● DATA UNDER STUDY
/-- Bin number 16k + b of the histograms (R383). -/
def Hub.bin (h : Hub) (n : Nat) : W32 := (h.bins.lookup n).getD 0

/-- The lifetime values at hub-block offsets 0x1000 to 0x1FFF (R383). -/
def Hub.lifeRead (h : Hub) (off : Nat) : W64 :=
  if off < 0x1800 then (if off % 8 = 0 then h.counter ((off - 0x1000) / 8) else 0)
  else if off % 4 = 0 then (h.bin ((off - 0x1800) / 4)).setWidth 64 else 0

/-- Eight bytes of a byte string. -/
def bytes8 (f : Nat → Byte) (k n : Nat) : W64 :=
  BitVec.ofNat 64 (leNat ((List.range 8).map fun j => if k + j < n then f (k + j) else 0))

/-- The alias key's public half, DK's signature and the measurements (R371). Log entry 80 (PRESUMED). -/
def Hub.identity (h : Hub) (off : Nat) : W64 :=
  let meas := h.meas.toList.flatten
  let pub := fun n => Config.mldsaPub (aliasSeed h) n
  let dk := sha3 (Config.fuseUDS ++ [0x44, 0x4B])
  if off < 0x2600 then bytes8 pub (off - 0x2000) 1312
  else if off < 0x3000 then
    bytes8 (Config.mldsaSign dk ((List.range 1312).map pub ++ meas)) (off - 0x2600) 2420
  else bytes8 (fun n => meas.getD n 0) (off - 0x3000) 224

/-- Word k of the oldest folio request (R366). -/
def FolReq.word (r : FolReq) (k : Nat) : W64 :=
  match k with
  | 0 => r.ctx.setWidth 64 | 1 => r.slot.setWidth 64 | 2 => r.image.setWidth 64 | _ => r.hash.setWidth 64

/-- Word k of the oldest error log record (R367). -/
def ELog.word (r : ELog) (k : Nat) : W64 := match k with | 0 => r.w0 | 1 => r.w1 | 2 => r.w2 | _ => r.w3

/-- A register of the hub block (R362). -/
def hubReg (s : State) (off : Nat) : W64 :=
  let h := s.hub
  if 0x1000 ≤ off && off < 0x2000 then h.lifeRead off
  else if 0x2000 ≤ off && off < 0x30E0 then h.identity off
  else if 0x8000 ≤ off && off < 0x10000 then
    bytes8 (fun n => ((h.seedLog.lookup ((off - 0x8000) / 32)).getD []).getD n 0) ((off - 0x8000) % 32) 32
  else if off % 8 ≠ 0 || 0x1000 ≤ off then 0
  else if 0x100 ≤ off && off < 0x180 then (s.inst (BitVec.ofNat 4 ((off - 0x100) / 8))).ptroot
  else if 0x180 ≤ off && off < 0x200 then (s.inst (BitVec.ofNat 4 ((off - 0x180) / 8))).savebase
  else if 0x200 ≤ off && off < 0x320 then h.linkstat ((off - 0x200) / 8)
  else if 0x400 ≤ off && off < 0x600 then h.colltab.toArray.getD ((off - 0x400) / 8) 0
  else if 0x800 ≤ off && off < 0x900 then
    let w := h.windows.toArray.getD ((off - 0x800) / 16) (0, 0)
    if off % 16 = 0 then w.1 else w.2
  else if 0x900 ≤ off && off < 0x920 then
    match h.folreq with | r :: _ => r.word ((off - 0x900) / 8) | [] => 0
  else if 0xA00 ≤ off && off < 0xA80 then (s.inst (BitVec.ofNat 4 ((off - 0xA00) / 8))).runrec
  else if 0xB00 ≤ off && off < 0xB20 then
    match h.elogq with | r :: _ => r.word ((off - 0xB00) / 8) | [] => 0
  else
    match off with
    | 0x000 => BitVec.ofNat 64 (h.product.toNat * 256 + Config.stepping.toNat)
    | 0x008 => h.pkgid.setWidth 64
    | 0x010 => h.funcmode.setWidth 64
    | 0x018 => BitVec.ofNat 64 (bitAt h.dieOp.isSome 17 + bitAt h.dieFail 16)
    | 0x020 => castClass h
    | 0x028 => BitVec.ofNat 64 (castKinds h.product 0 21)
    | 0x030 => BitVec.ofNat 64 (castKinds h.product 21 15)
    | 0x048 => BitVec.ofNat 64 (bitAt h.xl.isSome 0)
    | 0x050 => h.bar2
    | 0x058 => BitVec.ofNat 64 (bitAt h.remapBusy.isSome 17 + bitAt h.remapFail 16)
    | 0xA80 => BitVec.ofNat 64 (h.pwr.toNat * 2 ^ 48 + h.gate.toNat * 2 ^ 32 + h.limit.toNat * 2 ^ 16)
    | 0xA90 => BitVec.ofNat 64 (h.boWin.toNat * 2 ^ 24 + bitAt h.boJen 1 + bitAt h.boArm 0)
    | 0xA98 => h.bostat
    | 0xAB0 => h.bootstat
    | 0xAC0 => h.slogCnt
    | 0xB20 => BitVec.ofNat 64 (h.elogq.length + h.elogLost.toNat * 2 ^ 16)
    | _ => 0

● DIRECTIONS FOR THIS TASK
The full listing needs to be transcribed exactly.

● RESPONSE BELOW
/-- Bin number 16k + b of the histograms (R383). -/
def Hub.bin (h : Hub) (n : Nat) : W32 := (h.bins.lookup n).getD 0

/-- The lifetime values at hub-block offsets 0x1000 to 0x1FFF (R383). -/
def Hub.lifeRead (h : Hub) (off : Nat) : W64 :=
  if off < 0x1800 then (if off % 8 = 0 then h.counter ((off - 0x1000) / 8) else 0)
  else if off % 4 = 0 then (h.bin ((off - 0x1800) / 4)).setWidth 64 else 0

/-- Eight bytes of a byte string. -/
def bytes8 (f : Nat → Byte) (k n : Nat) : W64 :=
  BitVec.ofNat 64 (leNat ((List.range 8).map fun j => if k + j < n then f (k + j) else 0))

/-- The alias key's public half, DK's signature and the measurements (R371). Log entry 80 (PRESUMED). -/
def Hub.identity (h : Hub) (off : Nat) : W64 :=
  let meas := h.meas.toList.flatten
  let pub := fun n => Config.mldsaPub (aliasSeed h) n
  let dk := sha3 (Config.fuseUDS ++ [0x44, 0x4B])
  if off < 0x2600 then bytes8 pub (off - 0x2000) 1312
  else if off < 0x3000 then
    bytes8 (Config.mldsaSign dk ((List.range 1312).map pub ++ meas)) (off - 0x2600) 2420
  else bytes8 (fun n => meas.getD n 0) (off - 0x3000) 224

/-- Word k of the oldest folio request (R366). -/
def FolReq.word (r : FolReq) (k : Nat) : W64 :=
  match k with
  | 0 => r.ctx.setWidth 64 | 1 => r.slot.setWidth 64 | 2 => r.image.setWidth 64 | _ => r.hash.setWidth 64

/-- Word k of the oldest error log record (R367). -/
def ELog.word (r : ELog) (k : Nat) : W64 := match k with | 0 => r.w0 | 1 => r.w1 | 2 => r.w2 | _ => r.w3

/-- A register of the hub block (R362). -/
def hubReg (s : State) (off : Nat) : W64 :=
  let h := s.hub
  if 0x1000 ≤ off && off < 0x2000 then h.lifeRead off
  else if 0x2000 ≤ off && off < 0x30E0 then h.identity off
  else if 0x8000 ≤ off && off < 0x10000 then
    bytes8 (fun n => ((h.seedLog.lookup ((off - 0x8000) / 32)).getD []).getD n 0) ((off - 0x8000) % 32) 32
  else if off % 8 ≠ 0 || 0x1000 ≤ off then 0
  else if 0x100 ≤ off && off < 0x180 then (s.inst (BitVec.ofNat 4 ((off - 0x100) / 8))).ptroot
  else if 0x180 ≤ off && off < 0x200 then (s.inst (BitVec.ofNat 4 ((off - 0x180) / 8))).savebase
  else if 0x200 ≤ off && off < 0x320 then h.linkstat ((off - 0x200) / 8)
  else if 0x400 ≤ off && off < 0x600 then h.colltab.toArray.getD ((off - 0x400) / 8) 0
  else if 0x800 ≤ off && off < 0x900 then
    let w := h.windows.toArray.getD ((off - 0x800) / 16) (0, 0)
    if off % 16 = 0 then w.1 else w.2
  else if 0x900 ≤ off && off < 0x920 then
    match h.folreq with | r :: _ => r.word ((off - 0x900) / 8) | [] => 0
  else if 0xA00 ≤ off && off < 0xA80 then (s.inst (BitVec.ofNat 4 ((off - 0xA00) / 8))).runrec
  else if 0xB00 ≤ off && off < 0xB20 then
    match h.elogq with | r :: _ => r.word ((off - 0xB00) / 8) | [] => 0
  else
    match off with
    | 0x000 => BitVec.ofNat 64 (h.product.toNat * 256 + Config.stepping.toNat)
    | 0x008 => h.pkgid.setWidth 64
    | 0x010 => h.funcmode.setWidth 64
    | 0x018 => BitVec.ofNat 64 (bitAt h.dieOp.isSome 17 + bitAt h.dieFail 16)
    | 0x020 => castClass h
    | 0x028 => BitVec.ofNat 64 (castKinds h.product 0 21)
    | 0x030 => BitVec.ofNat 64 (castKinds h.product 21 15)
    | 0x048 => BitVec.ofNat 64 (bitAt h.xl.isSome 0)
    | 0x050 => h.bar2
    | 0x058 => BitVec.ofNat 64 (bitAt h.remapBusy.isSome 17 + bitAt h.remapFail 16)
    | 0xA80 => BitVec.ofNat 64 (h.pwr.toNat * 2 ^ 48 + h.gate.toNat * 2 ^ 32 + h.limit.toNat * 2 ^ 16)
    | 0xA90 => BitVec.ofNat 64 (h.boWin.toNat * 2 ^ 24 + bitAt h.boJen 1 + bitAt h.boArm 0)
    | 0xA98 => h.bostat
    | 0xAB0 => h.bootstat
    | 0xAC0 => h.slogCnt
    | 0xB20 => BitVec.ofNat 64 (h.elogq.length + h.elogLost.toNat * 2 ^ 16)
    | _ => 0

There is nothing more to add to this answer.